EXTRACTED INFORMATION =>
-- ==== Sys2Proof/Machine/Roller.lean ====
section
/-!
DEFINITION. The Rollers (11 R366-R404): selection, RLR.VLD, RLR.MV, RLR.RD and RLR.WR, the stack sequencers, passes,
refreshes and disarming. RLR.VLD, RD and WR have their effect when their turn comes at a stack, RLR.MV pass by pass (log
entry 30).
-/

namespace Sys2Proof.Machine

/-! ### Selection (R367 R379) -/

/-- STACKS, CHANNELS, ROLLERS and BANKS of a selection word. -/
structure RSel where
  w : Word
  stackSet : Nat
  chans : Nat
  rolls : Nat
  banks : Nat

/-- A selection word read. -/
def rselOf (d : Desc) : RSel :=
  let w := dword d 0
  ⟨w, fld w 0 8, fld w 16 16, fld w 32 4, fld w 48 16⟩

/-- The bits of a number below n. -/
def bitsOf (n v : Nat) : List Nat := (List.range n).filter fun i => v / 2 ^ i % 2 == 1

/-- The selected Rollers in order of index: the place of one is its rank. -/
def RSel.rollers (s : RSel) : List Nat :=
  (List.range 512).filter fun x =>
    s.stackSet / 2 ^ (x / 64) % 2 == 1 && s.chans / 2 ^ (x / 4 % 16) % 2 == 1 && s.rolls / 2 ^ (x % 4) % 2 == 1

/-- The selected stacks. -/
def RSel.stackList (s : RSel) : List Nat := bitsOf 8 s.stackSet

/-- The first cell of bank position q of Roller x. -/
def bankCell (x q : Nat) : Nat := x / 64 * 2 ^ 36 + x / 4 % 16 * 2 ^ 32 + (16 * (x % 4) + q) * 2 ^ 26

/-- A Roller's buffers. -/
def State.roller (s : State) (x : Nat) : Roller := mapGet s.rollers x Roller.zero

/-- The state with a Roller's buffers. -/
def State.setRoller (s : State) (x : Nat) (r : Roller) : State := { s with rollers := mapSet s.rollers x r }

/-! ### RLR.MV (R373-R382) -/

/-- A descriptor of RLR.MV (R381). -/
structure RMv where
  axpy : Bool
  init : Bool
  wf : Nat
  vf : Nat
  len : Nat
  rows : Nat
  nblk : Nat
  off : Nat
  rstr : Int
  bstr : Int
  voff : Nat
  vi : Int
  vj : Int
  vbank : Int
  acc : Nat
  ai : Int
  aj : Int
  abank : Int

/-- It read. -/
def rmvOf (d : Desc) : RMv :=
  let w (i : Nat) : Word := dword d i
  ⟨bitAt (w 1) 0, bitAt (w 1) 1, fld (w 1) 4 4, fld (w 1) 8 4, fld (w 1) 16 16, fld (w 1) 32 16, fld (w 1) 48 16,
   fld (w 2) 0 26, sfld (w 2) 32 32, sfld (w 3) 0 32, fld (w 4) 0 16, sfld (w 4) 16 16, sfld (w 4) 32 16,
   sfld (w 4) 48 16, fld (w 5) 0 12, sfld (w 5) 16 16, sfld (w 5) 32 16, sfld (w 5) 48 16⟩

/-- The weight format; FP32 stands for one that is refused. -/
def RMv.wfmt (m : RMv) : Fmt := (fmtOf m.wf).getD .fp32

/-- The vector format. -/
def RMv.vfmt (m : RMv) : Fmt := (fmtOf m.vf).getD .fp32

/-- Bytes of a row. -/
def RMv.rowBytes (m : RMv) : Nat := (m.len * m.wfmt.bits + 7) / 8

/-- Granules of a row. -/
def RMv.grans (m : RMv) : Nat := (m.rowBytes + 63) / 64

/-- The least and greatest of a * t for a in a range of values, added to a range. -/
def widen (r : Int × Int) (lo hi : Nat) (t : Int) : Int × Int :=
  let x := (lo : Int) * t
  let y := (hi : Int) * t
  (r.1 + min x y, r.2 + max x y)

/-- The extremes of the row bytes, the vector elements and the accumulator indices (R382). -/
def RMv.extremes (m : RMv) (qs : List Nat) : (Int × Int) × (Int × Int) × (Int × Int) :=
  let lo := qs.headD 0
  let hi := qs.getLastD 0
  let j := m.nblk - 1
  let i := m.rows - 1
  let k := m.len - 1
  let at' (n : Nat) : Int × Int := ((n : Int), (n : Int))
  let row := widen (widen (at' m.off) 0 j m.bstr) 0 i m.rstr
  let v := widen (widen (at' m.voff) lo hi m.vbank) 0 j m.vj
  let a := widen (widen (at' m.acc) lo hi m.abank) 0 j m.aj
  ((row.1, row.2 + m.rowBytes - 1), if m.axpy then widen v 0 i m.vi else widen v 0 k 1,
   if m.axpy then widen a 0 k 1 else widen a 0 i m.ai)

/-- A term of a step: its accumulator, its product, its poison; and the FLAGS bits of the vector element. -/
structure RTerm where
  acc : Nat
  val : Num
  poi : Bool
  flags : Nat

/-- A vector element, and whether its granule is poisoned. -/
def Roller.elem (r : Roller) (f : Fmt) (v : Int) : Num × Bool :=
  let n := f.bits / 8
  let o := v.toNat * n
  (f.num (leNat ((List.range n).map fun j => mapGet r.vec (o + j) 0)), setHas r.vecPoison (o / 64))

/-- A Roller reads a granule as uncorrectable or poisoned: it is not written (R377 R397). -/
def State.lostAt (s : State) (errs : List MemErr) (p : Nat) : Bool :=
  s.poisoned p || errs.any fun e => e.key / 64 == p / 64 && (e.kind == .uncorr || e.kind == .hardUncorr)

/-- The errors that the memory itself meets in a Roller's reads: not the uncorrectable ones of render granules (R397). -/
def rollerErrs (errs : List MemErr) : List MemErr :=
  errs.filter fun e => !(decide (e.key < 2 ^ 45) && (e.kind == .uncorr || e.kind == .hardUncorr))

/-- The terms of granule g of row (j, i) of bank position q (R373). -/
def State.rterms (s : State) (x : Nat) (r : Roller) (m : RMv) (errs : List MemErr) (q j i g : Nat) : List RTerm :=
  let y : Int := (m.off : Int) + j * m.bstr + i * m.rstr + (64 * g : Nat)
  let p := bankCell x q + y.toNat
  let bs := memGets s.mem p 64
  let bad := s.lostAt errs p
  let per := 512 / m.wfmt.bits
  (List.range (min per (m.len - g * per))).map fun (t : Nat) =>
    let k := g * per + t
    let w := m.wfmt.num (elemAt m.wfmt bs t)
    let vi : Int := (m.voff : Int) + q * m.vbank + j * m.vj + (if m.axpy then (i : Int) * m.vi else (k : Int))
    let ai : Int := (m.acc : Int) + q * m.abank + j * m.aj + (if m.axpy then (k : Int) else (i : Int) * m.ai)
    let (v, vp) := r.elem m.vfmt vi
    ⟨ai.toNat, w.mul v, bad || vp, v.flags⟩

/-- What a run of steps carries: the buffers, the accumulators updated so far, corrected granules, the number of poisoned
granules, FLAGS bits, whether poison was read, the granules read. -/
structure RWalk where
  r : Roller
  seen : NSet
  fixed : Nat
  bad : Nat
  flags : Nat
  poi : Bool
  read : List Nat

/-- One step over the granules of a pair (R376 R377). A corrected granule is written back, so that later steps of the pass read
it clean (R397, 16 R539). -/
def State.rstep (s : State) (x : Nat) (m : RMv) (errs : List MemErr) (qs : List Nat) (j i g : Nat) (w : RWalk) : RWalk :=
  let ts := qs.flatMap fun q => s.rterms x w.r m errs q j i g
  let gr := qs.map fun q => bankCell x q + ((m.off : Int) + j * m.bstr + i * m.rstr + (64 * g : Nat)).toNat
  let hit := gr.filter fun p => !s.lostAt errs p && !w.read.contains p
    && errs.any fun e => e.key / 64 == p / 64 && (e.kind == .soft || e.kind == .hard)
  let w := { w with
    fixed := w.fixed + hit.length, bad := w.bad + (gr.filter (s.lostAt errs)).length, read := w.read ++ gr
    flags := ts.foldl (fun f t => f ||| t.flags) w.flags }
  (ts.map fun t => t.acc).eraseDups.foldl (fun w a =>
    let mine := ts.filter fun t => t.acc == a
    let fresh := m.init && !setHas w.seen a
    let old := if fresh then 0 else mapGet w.r.acc a 0
    let pois := (!fresh && setHas w.r.accPoison a) || mine.any fun t => t.poi
    let new := toFp32 (Num.sum (fp32 old :: mine.map fun t => t.val))
    { w with
      r := { w.r with
        acc := mapSet w.r.acc a new, accPoison := if pois then setAdd w.r.accPoison a else setDel w.r.accPoison a }
      seen := setAdd w.seen a, flags := w.flags ||| (fp32 new).flags, poi := w.poi || pois }) w

/-- Bank positions in pairs (R375). -/
def pairsOf : List Nat → List (List Nat)
  | a :: b :: l => [a, b] :: pairsOf l
  | [a] => [[a]]
  | [] => []

/-- The steps of a walk: for each pair, in order of j, then i, then g (R375). -/
def RMv.steps (m : RMv) (qs : List Nat) : Nat := (pairsOf qs).length * (m.nblk * m.rows * m.grans)

/-- Step t of the walk of one Roller (R375). -/
def State.rstepAt (s : State) (x : Nat) (m : RMv) (errs : List MemErr) (qs : List Nat) (t : Nat) (w : RWalk) : RWalk :=
  let per := m.nblk * m.rows * m.grans
  s.rstep x m errs ((pairsOf qs).getD (t / per) []) (t % per / (m.rows * m.grans)) (t % (m.rows * m.grans) / m.grans)
    (t % m.grans) w

/-- A run of n steps of a walk from where it stands (R389). -/
def State.rrun (s : State) (x : Nat) (m : RMv) (errs : List MemErr) (qs : List Nat) (a : Walk) (n : Nat) : RWalk :=
  (List.range n).foldl (fun w k => s.rstepAt x m errs qs (a.pos + k) w) ⟨s.roller x, a.seen, 0, 0, 0, false, []⟩

/-! ### Checks (R400) -/

/-- The fields of RLR.RD and RLR.WR in w2: ABASE, COUNT, OFMT, CLR. -/
def racc (d : Desc) : Nat × Nat × Nat × Bool :=
  (fld (dword d 2) 0 12, fld (dword d 2) 16 13, fld (dword d 2) 32 4, bitAt (dword d 2) 36)

/-- Bytes of an OFMT element. -/
def rsize (f : Nat) : Nat := if f = 0 then 4 else 2

/-- A reserved format code (05 R177). -/
def badCode (f : Nat) : Bool := decide (10 ≤ f)

/-- DESC_INVALID. -/
def rlrInvalid (op : UOp) (d : Desc) : Bool :=
  let s := rselOf d
  let m := rmvOf d
  let w (i : Nat) : Word := dword d i
  !onlyBits s.w [(0, 8), (16, 20), (48, 16)] || s.rollers.isEmpty
    || (match op with
      | .rlrVld _ =>
        s.banks != 0 || !onlyBits (w 1) [(0, 21), (32, 14)] || !onlyBits (w 2) [(0, 26), (32, 21)] || !restZero d 3
          || fld (w 1) 32 14 == 0 || decide (8192 < fld (w 1) 32 14) || fld (w 2) 16 10 == 0
          || decide (512 < fld (w 2) 16 10)
      | .rlrMv _ =>
        s.banks == 0 || !onlyBits (w 1) [(0, 2), (4, 8), (16, 48)] || !onlyBits (w 2) [(0, 26), (32, 32)]
          || !onlyBits (w 3) [(0, 32)] || !onlyBits (w 5) [(0, 12), (16, 48)] || !restZero d 6
          || m.len == 0 || m.rows == 0 || m.nblk == 0 || (m.wf == 7 && m.len % 2 != 0) || badCode m.wf || badCode m.vf
      | .rlrRd _ =>
        let (_, n, f, _) := racc d
        s.banks != 0 || !onlyBits (w 1) [(0, 21), (32, 21)] || !onlyBits (w 2) [(0, 12), (16, 13), (32, 5)]
          || !restZero d 3 || n == 0 || decide (4096 < n) || decide (fld (w 1) 32 21 < n * rsize f) || badCode f
      | _ =>
        let (_, n, f, _) := racc d
        s.banks == 0 || !onlyBits (w 1) [(0, 26)] || !onlyBits (w 2) [(0, 12), (16, 13), (32, 5)] || !restZero d 3
          || n == 0 || decide (4096 < n) || badCode f)

/-- MISALIGNED. -/
def rlrMisaligned (op : UOp) (d : Desc) : Bool :=
  let w (i : Nat) : Word := dword d i
  let m := rmvOf d
  match op with
  | .rlrVld _ => fld (w 1) 0 21 % 8 != 0 || fld (w 2) 0 16 % 8 != 0 || fld (w 2) 32 21 % 8 != 0
  | .rlrMv _ => m.off % 64 != 0 || m.rstr % 64 != 0 || m.bstr % 64 != 0
  | .rlrRd _ => fld (w 1) 0 21 % 64 != 0 || fld (w 1) 32 21 % 64 != 0
  | _ => fld (w 1) 0 26 % 64 != 0 || (racc d).2.1 * rsize (racc d).2.2.1 % 64 != 0

/-- RLR_FORMAT (R374 R383). -/
def rlrFormat (op : UOp) (d : Desc) : Bool :=
  let m := rmvOf d
  match op with
  | .rlrVld _ => false
  | .rlrMv _ => !([1, 2, 3, 4, 7, 8] : List Nat).contains m.wf || !([0, 1, 2, 3, 4, 8] : List Nat).contains m.vf
  | _ => decide (2 < (racc d).2.2.1)

/-- BANK_RANGE. -/
def rlrBank (op : UOp) (d : Desc) : Bool :=
  match op with
  | .rlrMv _ =>
    let r := ((rmvOf d).extremes (bitsOf 16 (rselOf d).banks)).1
    decide (r.1 < 0) || decide (2 ^ 26 ≤ r.2)
  | .rlrWr _ => decide (2 ^ 26 < fld (dword d 1) 0 26 + (racc d).2.1 * rsize (racc d).2.2.1)
  | _ => false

WORK REQUIRED => Scan the records above and tell how many lines include the word "mine"; the number is all that should be written.

OUTPUT FOR THIS EXERCISE => 3